* _PROBLEM DETAILS_
The records below hold a stretch from the line with "match encode c i with" through the line with "no word form;"; return exactly those lines, ends included, and nothing more.
───── DATA FOR THIS EXERCISE
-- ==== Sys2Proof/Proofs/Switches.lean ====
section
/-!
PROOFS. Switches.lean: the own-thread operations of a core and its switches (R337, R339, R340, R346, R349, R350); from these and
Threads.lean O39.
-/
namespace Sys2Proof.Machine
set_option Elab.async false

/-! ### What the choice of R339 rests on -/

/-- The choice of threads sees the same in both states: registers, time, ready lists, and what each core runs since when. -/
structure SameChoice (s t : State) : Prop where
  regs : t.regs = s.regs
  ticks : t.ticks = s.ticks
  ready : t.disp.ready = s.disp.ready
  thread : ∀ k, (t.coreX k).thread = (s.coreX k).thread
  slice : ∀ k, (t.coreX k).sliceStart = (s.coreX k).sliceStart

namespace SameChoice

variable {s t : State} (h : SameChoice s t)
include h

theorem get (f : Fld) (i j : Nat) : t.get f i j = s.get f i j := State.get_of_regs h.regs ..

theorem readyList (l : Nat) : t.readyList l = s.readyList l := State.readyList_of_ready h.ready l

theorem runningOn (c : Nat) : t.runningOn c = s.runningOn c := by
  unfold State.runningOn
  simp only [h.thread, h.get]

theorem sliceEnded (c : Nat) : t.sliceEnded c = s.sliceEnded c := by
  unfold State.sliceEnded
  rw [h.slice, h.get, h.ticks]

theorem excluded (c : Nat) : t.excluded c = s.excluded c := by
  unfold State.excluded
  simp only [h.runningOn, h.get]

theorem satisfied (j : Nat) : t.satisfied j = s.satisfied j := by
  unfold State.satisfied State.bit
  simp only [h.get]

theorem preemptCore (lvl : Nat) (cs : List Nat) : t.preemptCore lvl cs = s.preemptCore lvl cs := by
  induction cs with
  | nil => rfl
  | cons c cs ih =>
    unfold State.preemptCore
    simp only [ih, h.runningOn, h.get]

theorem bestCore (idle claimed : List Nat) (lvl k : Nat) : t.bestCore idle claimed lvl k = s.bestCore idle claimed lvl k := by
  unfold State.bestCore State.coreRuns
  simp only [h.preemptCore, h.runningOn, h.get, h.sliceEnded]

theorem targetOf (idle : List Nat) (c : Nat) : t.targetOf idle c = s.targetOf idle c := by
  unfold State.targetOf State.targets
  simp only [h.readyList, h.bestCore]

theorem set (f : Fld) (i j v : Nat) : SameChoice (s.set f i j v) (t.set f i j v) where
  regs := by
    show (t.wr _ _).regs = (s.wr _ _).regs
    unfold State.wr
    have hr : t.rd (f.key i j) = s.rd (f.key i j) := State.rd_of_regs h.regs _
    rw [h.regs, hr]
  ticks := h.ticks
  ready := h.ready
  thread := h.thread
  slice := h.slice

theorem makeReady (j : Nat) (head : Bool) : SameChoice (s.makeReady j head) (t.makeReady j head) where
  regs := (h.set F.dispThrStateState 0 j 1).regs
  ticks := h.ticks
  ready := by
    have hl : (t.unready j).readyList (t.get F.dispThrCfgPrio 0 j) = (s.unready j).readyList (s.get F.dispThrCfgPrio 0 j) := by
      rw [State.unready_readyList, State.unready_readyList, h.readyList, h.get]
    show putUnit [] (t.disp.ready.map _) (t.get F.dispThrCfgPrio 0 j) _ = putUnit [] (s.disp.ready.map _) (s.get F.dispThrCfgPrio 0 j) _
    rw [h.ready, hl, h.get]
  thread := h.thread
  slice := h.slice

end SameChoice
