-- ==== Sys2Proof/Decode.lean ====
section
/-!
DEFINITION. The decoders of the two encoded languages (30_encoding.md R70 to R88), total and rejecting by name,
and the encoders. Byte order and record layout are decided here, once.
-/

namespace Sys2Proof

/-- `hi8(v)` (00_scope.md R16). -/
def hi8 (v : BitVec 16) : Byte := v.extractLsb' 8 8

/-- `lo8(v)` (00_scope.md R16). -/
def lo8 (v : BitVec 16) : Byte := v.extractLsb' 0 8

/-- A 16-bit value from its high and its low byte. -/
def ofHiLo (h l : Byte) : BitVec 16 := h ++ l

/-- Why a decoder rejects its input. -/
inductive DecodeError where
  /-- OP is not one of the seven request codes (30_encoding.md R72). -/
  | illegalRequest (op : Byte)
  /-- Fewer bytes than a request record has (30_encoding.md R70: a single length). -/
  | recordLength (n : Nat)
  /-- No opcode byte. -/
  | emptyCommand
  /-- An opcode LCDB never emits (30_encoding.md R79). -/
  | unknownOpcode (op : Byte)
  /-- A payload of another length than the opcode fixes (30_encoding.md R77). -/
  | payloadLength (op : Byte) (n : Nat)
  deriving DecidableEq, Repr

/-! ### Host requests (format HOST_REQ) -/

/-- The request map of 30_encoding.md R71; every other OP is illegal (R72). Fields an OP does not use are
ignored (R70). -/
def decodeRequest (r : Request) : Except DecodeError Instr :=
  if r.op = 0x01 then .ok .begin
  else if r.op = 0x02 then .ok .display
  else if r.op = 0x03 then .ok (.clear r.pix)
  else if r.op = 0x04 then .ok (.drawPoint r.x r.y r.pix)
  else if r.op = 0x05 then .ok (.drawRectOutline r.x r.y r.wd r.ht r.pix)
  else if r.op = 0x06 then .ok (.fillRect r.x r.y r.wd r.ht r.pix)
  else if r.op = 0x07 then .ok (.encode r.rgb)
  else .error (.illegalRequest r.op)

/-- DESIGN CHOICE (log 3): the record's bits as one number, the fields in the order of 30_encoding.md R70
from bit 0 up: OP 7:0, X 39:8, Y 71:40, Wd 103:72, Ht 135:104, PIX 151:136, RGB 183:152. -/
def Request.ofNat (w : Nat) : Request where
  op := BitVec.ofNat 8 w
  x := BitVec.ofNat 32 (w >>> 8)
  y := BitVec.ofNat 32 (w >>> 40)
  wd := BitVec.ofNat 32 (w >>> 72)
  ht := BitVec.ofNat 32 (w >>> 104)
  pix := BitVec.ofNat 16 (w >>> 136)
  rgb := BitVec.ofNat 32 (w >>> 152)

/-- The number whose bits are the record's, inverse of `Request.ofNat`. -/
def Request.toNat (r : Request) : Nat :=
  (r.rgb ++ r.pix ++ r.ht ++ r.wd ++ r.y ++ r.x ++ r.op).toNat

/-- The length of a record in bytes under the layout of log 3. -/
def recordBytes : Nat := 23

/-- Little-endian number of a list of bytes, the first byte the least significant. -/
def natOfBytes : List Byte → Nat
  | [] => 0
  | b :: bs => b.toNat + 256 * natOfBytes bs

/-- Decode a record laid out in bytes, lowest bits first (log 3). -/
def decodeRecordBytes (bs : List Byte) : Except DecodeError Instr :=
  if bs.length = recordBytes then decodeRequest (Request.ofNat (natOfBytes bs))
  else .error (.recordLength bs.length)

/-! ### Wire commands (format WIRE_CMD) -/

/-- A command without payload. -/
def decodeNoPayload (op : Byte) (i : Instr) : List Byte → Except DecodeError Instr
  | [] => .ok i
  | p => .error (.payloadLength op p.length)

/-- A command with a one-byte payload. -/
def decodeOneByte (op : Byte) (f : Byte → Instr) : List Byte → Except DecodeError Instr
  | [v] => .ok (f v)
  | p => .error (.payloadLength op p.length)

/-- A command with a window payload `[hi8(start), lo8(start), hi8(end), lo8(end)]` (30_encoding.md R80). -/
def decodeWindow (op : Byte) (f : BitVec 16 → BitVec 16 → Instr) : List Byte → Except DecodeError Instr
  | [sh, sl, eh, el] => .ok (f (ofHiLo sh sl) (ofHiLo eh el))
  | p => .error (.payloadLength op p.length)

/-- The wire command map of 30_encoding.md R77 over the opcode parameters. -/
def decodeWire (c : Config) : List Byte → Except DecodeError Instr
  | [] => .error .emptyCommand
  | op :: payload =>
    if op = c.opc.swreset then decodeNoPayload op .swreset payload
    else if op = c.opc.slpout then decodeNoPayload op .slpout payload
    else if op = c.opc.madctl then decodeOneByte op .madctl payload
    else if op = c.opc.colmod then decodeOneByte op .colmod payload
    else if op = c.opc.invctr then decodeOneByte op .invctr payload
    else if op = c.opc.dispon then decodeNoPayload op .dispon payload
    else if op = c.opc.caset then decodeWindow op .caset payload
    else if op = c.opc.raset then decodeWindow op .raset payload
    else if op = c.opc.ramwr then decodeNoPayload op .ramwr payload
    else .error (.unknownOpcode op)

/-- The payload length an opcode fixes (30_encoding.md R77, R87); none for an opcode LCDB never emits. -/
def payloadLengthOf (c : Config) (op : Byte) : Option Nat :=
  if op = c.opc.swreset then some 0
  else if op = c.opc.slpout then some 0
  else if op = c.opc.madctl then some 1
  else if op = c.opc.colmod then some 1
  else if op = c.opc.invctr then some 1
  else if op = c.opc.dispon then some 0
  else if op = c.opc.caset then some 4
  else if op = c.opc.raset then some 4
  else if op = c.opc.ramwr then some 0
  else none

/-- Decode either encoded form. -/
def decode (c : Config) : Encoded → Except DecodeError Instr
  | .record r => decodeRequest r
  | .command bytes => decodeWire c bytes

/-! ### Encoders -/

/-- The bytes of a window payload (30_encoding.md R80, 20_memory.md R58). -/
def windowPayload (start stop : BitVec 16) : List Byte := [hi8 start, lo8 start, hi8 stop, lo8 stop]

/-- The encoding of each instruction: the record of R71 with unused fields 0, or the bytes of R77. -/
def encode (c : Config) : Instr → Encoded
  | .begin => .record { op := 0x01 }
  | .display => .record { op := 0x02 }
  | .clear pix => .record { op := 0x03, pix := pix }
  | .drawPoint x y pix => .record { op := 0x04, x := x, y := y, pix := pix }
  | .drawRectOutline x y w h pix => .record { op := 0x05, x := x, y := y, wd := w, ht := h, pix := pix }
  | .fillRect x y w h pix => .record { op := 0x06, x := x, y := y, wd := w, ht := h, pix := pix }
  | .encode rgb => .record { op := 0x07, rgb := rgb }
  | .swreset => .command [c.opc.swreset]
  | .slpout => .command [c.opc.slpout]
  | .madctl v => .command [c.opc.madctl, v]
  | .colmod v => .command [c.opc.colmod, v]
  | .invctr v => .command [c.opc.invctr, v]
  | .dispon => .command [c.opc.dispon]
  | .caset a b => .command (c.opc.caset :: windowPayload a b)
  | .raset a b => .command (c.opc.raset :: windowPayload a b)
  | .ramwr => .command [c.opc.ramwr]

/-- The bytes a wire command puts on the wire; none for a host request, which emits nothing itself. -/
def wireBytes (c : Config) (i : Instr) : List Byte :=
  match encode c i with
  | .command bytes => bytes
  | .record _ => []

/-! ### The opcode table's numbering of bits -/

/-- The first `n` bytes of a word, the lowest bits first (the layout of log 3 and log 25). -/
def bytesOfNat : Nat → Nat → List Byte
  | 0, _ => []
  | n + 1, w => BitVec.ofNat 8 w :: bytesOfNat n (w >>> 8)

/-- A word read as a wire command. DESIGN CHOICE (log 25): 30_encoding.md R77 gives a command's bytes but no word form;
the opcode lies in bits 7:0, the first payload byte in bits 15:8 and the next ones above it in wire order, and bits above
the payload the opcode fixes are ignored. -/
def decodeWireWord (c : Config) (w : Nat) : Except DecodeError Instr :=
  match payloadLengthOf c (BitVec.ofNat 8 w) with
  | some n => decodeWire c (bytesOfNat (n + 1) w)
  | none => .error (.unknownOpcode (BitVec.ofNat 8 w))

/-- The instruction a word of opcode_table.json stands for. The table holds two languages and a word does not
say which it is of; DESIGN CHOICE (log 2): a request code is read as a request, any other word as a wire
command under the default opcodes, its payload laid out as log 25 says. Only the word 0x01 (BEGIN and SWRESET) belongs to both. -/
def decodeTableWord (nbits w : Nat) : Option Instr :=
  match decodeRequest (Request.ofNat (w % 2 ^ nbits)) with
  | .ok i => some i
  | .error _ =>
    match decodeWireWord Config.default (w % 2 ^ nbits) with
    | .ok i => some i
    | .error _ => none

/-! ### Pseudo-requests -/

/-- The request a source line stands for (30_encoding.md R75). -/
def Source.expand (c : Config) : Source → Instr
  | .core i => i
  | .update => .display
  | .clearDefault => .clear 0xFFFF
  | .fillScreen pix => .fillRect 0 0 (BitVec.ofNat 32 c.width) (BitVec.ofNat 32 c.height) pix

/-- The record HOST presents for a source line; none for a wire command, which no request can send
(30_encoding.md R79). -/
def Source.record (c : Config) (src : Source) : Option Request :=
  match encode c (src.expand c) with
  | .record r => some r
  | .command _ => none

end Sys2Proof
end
──────────
* _PROBLEM SOLUTION_
  match encode c i with
  | .command bytes => bytes
  | .record _ => []

/-! ### The opcode table's numbering of bits -/

/-- The first `n` bytes of a word, the lowest bits first (the layout of log 3 and log 25). -/
def bytesOfNat : Nat → Nat → List Byte
  | 0, _ => []
  | n + 1, w => BitVec.ofNat 8 w :: bytesOfNat n (w >>> 8)

/-- A word read as a wire command. DESIGN CHOICE (log 25): 30_encoding.md R77 gives a command's bytes but no word form;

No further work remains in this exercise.